- Opening Delimiter -

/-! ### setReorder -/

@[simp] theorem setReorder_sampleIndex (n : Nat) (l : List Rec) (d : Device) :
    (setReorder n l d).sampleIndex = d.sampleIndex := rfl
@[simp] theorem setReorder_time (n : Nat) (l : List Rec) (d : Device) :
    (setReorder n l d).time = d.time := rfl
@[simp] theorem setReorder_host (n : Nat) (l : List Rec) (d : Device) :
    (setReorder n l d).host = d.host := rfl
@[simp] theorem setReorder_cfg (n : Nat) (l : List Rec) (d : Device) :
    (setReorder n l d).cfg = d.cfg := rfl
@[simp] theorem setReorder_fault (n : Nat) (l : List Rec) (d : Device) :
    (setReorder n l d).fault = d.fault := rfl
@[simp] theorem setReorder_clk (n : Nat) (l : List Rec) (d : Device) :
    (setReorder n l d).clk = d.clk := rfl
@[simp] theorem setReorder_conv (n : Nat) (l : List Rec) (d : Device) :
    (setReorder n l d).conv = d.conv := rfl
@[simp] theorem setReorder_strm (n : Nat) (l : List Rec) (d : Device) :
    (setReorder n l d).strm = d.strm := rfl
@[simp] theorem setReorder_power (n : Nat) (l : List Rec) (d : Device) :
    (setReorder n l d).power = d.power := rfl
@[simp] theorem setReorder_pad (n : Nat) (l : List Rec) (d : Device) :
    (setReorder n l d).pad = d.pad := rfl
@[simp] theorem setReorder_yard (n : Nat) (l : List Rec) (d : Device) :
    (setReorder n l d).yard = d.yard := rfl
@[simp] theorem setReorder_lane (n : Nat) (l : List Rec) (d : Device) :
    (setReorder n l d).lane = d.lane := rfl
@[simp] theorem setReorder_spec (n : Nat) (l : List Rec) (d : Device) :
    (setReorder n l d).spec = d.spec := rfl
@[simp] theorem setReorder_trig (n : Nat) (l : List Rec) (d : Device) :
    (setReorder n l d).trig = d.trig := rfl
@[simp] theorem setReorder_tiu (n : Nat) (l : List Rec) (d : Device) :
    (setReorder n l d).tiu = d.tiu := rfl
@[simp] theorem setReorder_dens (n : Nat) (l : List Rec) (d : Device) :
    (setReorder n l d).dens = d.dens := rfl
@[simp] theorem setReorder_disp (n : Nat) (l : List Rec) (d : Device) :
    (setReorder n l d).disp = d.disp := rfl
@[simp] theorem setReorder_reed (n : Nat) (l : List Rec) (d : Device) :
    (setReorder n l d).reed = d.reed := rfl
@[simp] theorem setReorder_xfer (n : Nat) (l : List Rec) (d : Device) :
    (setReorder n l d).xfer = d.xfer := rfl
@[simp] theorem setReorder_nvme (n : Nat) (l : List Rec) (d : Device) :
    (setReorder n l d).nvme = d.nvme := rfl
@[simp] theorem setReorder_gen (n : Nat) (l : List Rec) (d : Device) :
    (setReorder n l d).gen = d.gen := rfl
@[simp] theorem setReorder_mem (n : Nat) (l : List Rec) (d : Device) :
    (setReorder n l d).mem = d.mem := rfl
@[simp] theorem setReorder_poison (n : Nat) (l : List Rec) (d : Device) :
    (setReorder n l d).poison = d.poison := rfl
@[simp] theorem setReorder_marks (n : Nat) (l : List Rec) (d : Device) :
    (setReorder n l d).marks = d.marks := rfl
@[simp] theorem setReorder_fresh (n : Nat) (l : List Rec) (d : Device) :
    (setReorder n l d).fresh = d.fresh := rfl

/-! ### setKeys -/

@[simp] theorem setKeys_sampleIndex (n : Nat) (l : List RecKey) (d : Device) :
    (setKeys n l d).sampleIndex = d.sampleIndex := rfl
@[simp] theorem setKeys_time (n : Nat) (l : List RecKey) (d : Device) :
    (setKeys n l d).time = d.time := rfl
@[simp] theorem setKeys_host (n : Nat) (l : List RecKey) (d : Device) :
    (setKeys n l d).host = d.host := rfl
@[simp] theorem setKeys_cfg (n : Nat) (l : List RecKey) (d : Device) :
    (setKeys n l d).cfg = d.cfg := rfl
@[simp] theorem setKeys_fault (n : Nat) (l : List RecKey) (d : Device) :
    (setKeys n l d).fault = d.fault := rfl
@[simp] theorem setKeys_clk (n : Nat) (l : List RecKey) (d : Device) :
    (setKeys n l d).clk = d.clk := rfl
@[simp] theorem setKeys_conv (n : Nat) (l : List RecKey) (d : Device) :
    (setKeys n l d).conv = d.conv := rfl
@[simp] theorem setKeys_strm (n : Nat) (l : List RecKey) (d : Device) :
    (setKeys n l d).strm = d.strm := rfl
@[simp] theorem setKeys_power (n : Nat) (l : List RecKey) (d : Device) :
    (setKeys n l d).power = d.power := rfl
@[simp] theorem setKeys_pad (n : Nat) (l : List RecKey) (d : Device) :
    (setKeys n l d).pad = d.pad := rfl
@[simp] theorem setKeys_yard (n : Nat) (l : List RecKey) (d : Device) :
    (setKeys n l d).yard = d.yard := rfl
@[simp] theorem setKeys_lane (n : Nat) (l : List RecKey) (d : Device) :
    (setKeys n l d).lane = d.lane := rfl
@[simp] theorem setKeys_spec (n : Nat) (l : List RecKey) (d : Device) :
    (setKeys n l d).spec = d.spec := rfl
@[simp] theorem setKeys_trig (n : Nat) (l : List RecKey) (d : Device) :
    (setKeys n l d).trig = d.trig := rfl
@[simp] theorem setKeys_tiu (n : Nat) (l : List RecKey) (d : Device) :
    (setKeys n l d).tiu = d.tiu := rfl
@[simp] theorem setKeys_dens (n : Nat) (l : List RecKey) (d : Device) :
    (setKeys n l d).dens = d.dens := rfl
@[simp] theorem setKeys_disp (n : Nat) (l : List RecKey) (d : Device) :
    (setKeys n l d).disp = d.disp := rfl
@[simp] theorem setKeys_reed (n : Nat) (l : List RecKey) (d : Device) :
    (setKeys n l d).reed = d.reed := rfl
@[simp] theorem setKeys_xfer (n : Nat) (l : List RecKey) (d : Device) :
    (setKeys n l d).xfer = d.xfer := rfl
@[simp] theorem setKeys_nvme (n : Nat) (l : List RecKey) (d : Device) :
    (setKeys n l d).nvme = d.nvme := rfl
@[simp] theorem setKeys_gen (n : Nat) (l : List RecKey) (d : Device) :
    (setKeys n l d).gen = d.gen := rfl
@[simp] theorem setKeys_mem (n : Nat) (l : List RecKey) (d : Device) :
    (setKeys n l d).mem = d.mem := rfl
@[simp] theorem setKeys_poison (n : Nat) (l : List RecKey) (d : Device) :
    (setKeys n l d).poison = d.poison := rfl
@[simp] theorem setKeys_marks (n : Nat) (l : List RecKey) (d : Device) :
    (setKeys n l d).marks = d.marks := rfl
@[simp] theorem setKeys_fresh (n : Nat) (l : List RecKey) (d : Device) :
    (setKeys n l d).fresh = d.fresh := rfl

- Closing Delimiter -
- Opening Delimiter -

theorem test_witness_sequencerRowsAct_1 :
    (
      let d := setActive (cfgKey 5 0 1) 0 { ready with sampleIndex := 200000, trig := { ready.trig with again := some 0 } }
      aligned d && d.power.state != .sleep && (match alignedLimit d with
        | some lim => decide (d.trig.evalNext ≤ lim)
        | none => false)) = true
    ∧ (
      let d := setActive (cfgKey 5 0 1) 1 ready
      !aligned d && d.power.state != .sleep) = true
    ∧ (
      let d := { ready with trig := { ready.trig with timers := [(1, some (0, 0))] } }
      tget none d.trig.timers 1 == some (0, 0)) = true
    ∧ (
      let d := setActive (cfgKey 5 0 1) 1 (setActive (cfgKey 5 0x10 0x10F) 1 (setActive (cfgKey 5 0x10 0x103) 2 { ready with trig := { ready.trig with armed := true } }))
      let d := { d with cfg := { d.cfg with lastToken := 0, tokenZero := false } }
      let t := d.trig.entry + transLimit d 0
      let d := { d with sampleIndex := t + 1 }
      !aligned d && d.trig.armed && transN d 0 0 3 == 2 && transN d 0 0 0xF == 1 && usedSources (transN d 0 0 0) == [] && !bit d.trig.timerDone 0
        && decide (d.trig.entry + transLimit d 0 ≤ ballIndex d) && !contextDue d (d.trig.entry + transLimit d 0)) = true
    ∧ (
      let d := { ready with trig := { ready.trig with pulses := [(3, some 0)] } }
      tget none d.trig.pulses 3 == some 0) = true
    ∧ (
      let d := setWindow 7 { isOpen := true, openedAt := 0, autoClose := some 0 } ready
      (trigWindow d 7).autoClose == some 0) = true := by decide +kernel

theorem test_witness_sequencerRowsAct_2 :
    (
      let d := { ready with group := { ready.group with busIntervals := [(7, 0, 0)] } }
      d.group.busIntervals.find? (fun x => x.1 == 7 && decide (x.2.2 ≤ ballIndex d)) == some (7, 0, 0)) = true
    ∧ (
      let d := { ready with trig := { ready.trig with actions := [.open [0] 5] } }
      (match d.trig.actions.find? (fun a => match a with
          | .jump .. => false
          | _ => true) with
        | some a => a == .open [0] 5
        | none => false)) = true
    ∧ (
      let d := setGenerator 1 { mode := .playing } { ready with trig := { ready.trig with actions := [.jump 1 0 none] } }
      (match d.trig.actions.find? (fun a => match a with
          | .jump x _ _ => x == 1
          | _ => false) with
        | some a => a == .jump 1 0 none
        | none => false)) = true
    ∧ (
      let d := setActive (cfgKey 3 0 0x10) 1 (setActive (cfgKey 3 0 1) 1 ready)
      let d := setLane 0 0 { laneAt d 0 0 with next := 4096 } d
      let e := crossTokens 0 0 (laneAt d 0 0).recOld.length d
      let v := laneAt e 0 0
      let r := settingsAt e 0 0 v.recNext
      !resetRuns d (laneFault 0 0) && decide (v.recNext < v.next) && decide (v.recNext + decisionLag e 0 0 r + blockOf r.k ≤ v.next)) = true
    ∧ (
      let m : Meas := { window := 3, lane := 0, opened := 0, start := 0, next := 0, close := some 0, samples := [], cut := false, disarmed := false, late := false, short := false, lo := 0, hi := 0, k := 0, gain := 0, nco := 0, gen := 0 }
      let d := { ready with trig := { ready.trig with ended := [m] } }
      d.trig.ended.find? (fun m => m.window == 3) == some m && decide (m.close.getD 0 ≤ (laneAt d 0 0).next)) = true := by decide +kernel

- Closing Delimiter -
- Opening Delimiter -

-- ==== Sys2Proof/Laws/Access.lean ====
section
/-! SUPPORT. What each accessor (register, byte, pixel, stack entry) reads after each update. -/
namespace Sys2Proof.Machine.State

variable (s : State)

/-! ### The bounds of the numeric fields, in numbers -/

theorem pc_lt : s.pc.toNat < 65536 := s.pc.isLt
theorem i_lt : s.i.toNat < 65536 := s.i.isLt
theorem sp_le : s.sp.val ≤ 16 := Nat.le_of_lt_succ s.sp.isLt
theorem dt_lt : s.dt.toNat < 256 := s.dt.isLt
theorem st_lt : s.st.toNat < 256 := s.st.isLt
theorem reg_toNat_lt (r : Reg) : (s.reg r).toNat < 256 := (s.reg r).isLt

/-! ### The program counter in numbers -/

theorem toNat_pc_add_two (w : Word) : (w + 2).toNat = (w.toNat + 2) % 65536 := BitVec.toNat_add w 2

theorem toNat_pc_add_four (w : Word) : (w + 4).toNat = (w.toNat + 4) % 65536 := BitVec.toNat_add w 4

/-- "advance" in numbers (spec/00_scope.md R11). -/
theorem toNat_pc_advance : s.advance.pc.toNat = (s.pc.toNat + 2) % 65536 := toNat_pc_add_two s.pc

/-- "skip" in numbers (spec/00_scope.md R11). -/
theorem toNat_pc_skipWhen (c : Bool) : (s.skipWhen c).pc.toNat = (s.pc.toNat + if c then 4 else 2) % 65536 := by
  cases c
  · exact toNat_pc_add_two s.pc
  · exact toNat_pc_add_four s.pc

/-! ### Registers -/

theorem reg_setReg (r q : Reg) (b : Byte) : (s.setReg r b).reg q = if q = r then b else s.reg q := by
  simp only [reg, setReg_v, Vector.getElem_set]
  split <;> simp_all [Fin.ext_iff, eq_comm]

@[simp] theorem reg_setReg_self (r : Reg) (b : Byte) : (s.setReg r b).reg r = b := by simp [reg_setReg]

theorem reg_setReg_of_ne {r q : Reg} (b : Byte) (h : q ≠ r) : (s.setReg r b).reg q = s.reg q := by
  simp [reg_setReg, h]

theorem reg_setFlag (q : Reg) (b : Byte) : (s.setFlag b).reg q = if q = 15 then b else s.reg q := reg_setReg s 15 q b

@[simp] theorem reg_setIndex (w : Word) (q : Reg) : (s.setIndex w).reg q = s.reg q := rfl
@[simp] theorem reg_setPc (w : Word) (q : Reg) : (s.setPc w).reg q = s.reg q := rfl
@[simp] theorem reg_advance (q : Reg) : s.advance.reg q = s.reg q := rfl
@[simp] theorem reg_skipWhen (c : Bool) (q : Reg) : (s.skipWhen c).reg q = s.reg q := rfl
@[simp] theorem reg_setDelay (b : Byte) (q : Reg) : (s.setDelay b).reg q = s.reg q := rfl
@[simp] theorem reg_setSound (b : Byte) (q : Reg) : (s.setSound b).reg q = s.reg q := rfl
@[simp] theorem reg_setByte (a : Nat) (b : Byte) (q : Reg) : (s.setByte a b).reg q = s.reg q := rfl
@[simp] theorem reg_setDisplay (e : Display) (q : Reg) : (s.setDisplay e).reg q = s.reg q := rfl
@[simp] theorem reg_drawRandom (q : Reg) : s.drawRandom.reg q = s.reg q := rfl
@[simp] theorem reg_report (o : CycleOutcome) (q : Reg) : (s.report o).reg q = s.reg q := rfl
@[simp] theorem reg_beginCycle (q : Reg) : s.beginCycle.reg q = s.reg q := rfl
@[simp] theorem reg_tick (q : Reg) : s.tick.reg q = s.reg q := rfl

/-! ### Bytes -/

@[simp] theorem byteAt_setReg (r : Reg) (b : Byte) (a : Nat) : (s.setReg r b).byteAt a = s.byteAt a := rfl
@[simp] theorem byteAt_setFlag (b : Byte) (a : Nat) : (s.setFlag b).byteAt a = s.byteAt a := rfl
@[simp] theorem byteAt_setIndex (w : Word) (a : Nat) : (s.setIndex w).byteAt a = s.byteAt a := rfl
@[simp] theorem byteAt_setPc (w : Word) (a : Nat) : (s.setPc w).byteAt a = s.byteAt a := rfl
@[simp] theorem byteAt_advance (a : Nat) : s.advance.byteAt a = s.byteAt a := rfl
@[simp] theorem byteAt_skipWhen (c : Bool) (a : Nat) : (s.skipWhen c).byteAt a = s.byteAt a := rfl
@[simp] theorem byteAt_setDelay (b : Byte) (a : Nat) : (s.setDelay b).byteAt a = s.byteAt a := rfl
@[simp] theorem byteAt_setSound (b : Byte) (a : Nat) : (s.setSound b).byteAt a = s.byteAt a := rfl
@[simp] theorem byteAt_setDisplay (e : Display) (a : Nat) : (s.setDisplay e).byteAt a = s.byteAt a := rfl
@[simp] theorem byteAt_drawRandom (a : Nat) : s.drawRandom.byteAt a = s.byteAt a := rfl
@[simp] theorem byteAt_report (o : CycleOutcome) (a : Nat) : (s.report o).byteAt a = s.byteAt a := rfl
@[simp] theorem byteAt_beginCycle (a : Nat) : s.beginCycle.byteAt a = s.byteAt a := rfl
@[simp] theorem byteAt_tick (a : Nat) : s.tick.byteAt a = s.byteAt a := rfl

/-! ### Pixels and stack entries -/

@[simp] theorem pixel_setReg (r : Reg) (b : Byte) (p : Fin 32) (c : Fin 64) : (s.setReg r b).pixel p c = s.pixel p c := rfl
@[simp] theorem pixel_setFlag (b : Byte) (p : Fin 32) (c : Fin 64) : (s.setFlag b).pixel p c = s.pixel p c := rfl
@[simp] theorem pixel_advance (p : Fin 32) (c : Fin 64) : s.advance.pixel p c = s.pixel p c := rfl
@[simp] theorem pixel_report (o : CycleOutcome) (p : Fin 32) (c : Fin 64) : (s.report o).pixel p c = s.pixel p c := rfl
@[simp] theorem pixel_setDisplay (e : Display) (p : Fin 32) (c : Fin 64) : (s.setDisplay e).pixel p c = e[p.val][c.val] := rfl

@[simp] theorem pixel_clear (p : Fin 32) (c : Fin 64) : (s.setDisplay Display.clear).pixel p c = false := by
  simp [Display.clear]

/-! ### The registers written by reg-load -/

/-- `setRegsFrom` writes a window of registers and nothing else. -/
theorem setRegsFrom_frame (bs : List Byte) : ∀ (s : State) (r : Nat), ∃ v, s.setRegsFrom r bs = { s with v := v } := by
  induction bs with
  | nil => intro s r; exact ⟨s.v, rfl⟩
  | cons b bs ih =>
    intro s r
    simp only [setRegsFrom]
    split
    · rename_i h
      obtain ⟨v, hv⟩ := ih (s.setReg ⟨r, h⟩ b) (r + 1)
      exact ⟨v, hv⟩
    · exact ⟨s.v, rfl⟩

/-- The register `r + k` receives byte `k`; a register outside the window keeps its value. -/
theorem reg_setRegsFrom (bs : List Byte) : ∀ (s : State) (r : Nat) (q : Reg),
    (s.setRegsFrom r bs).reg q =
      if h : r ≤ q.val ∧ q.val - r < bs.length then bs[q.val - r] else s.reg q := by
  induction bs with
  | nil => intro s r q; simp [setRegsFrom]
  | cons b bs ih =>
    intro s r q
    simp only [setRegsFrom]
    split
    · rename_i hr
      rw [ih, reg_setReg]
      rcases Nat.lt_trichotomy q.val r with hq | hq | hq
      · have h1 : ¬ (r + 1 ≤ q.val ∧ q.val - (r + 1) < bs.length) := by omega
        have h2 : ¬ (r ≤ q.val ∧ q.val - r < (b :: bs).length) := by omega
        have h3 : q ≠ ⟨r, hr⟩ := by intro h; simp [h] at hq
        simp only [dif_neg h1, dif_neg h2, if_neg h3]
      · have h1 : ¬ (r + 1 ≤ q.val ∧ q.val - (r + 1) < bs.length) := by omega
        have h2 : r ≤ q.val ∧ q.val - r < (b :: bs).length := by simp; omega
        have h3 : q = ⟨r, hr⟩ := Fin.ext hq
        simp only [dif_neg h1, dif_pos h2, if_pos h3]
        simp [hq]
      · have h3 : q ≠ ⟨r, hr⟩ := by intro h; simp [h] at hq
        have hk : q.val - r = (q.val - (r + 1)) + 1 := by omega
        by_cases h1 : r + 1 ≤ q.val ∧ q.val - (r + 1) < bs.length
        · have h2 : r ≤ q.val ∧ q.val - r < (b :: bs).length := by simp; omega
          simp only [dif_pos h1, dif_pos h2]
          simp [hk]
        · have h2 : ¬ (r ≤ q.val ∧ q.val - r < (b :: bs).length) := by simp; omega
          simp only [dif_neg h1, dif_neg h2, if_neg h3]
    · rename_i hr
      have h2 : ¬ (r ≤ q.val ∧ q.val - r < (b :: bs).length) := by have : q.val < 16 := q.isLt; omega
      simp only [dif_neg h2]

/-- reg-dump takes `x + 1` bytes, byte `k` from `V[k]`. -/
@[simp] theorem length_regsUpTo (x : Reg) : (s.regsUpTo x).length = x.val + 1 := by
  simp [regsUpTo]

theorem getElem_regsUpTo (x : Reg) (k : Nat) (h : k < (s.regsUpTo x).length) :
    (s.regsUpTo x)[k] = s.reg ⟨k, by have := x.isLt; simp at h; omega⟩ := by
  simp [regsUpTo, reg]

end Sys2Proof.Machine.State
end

- Closing Delimiter -

Lines above with the string "transLimit" need to be found and copied.

      let t := d.trig.entry + transLimit d 0
        && decide (d.trig.entry + transLimit d 0 ≤ ballIndex d) && !contextDue d (d.trig.entry + transLimit d 0)) = true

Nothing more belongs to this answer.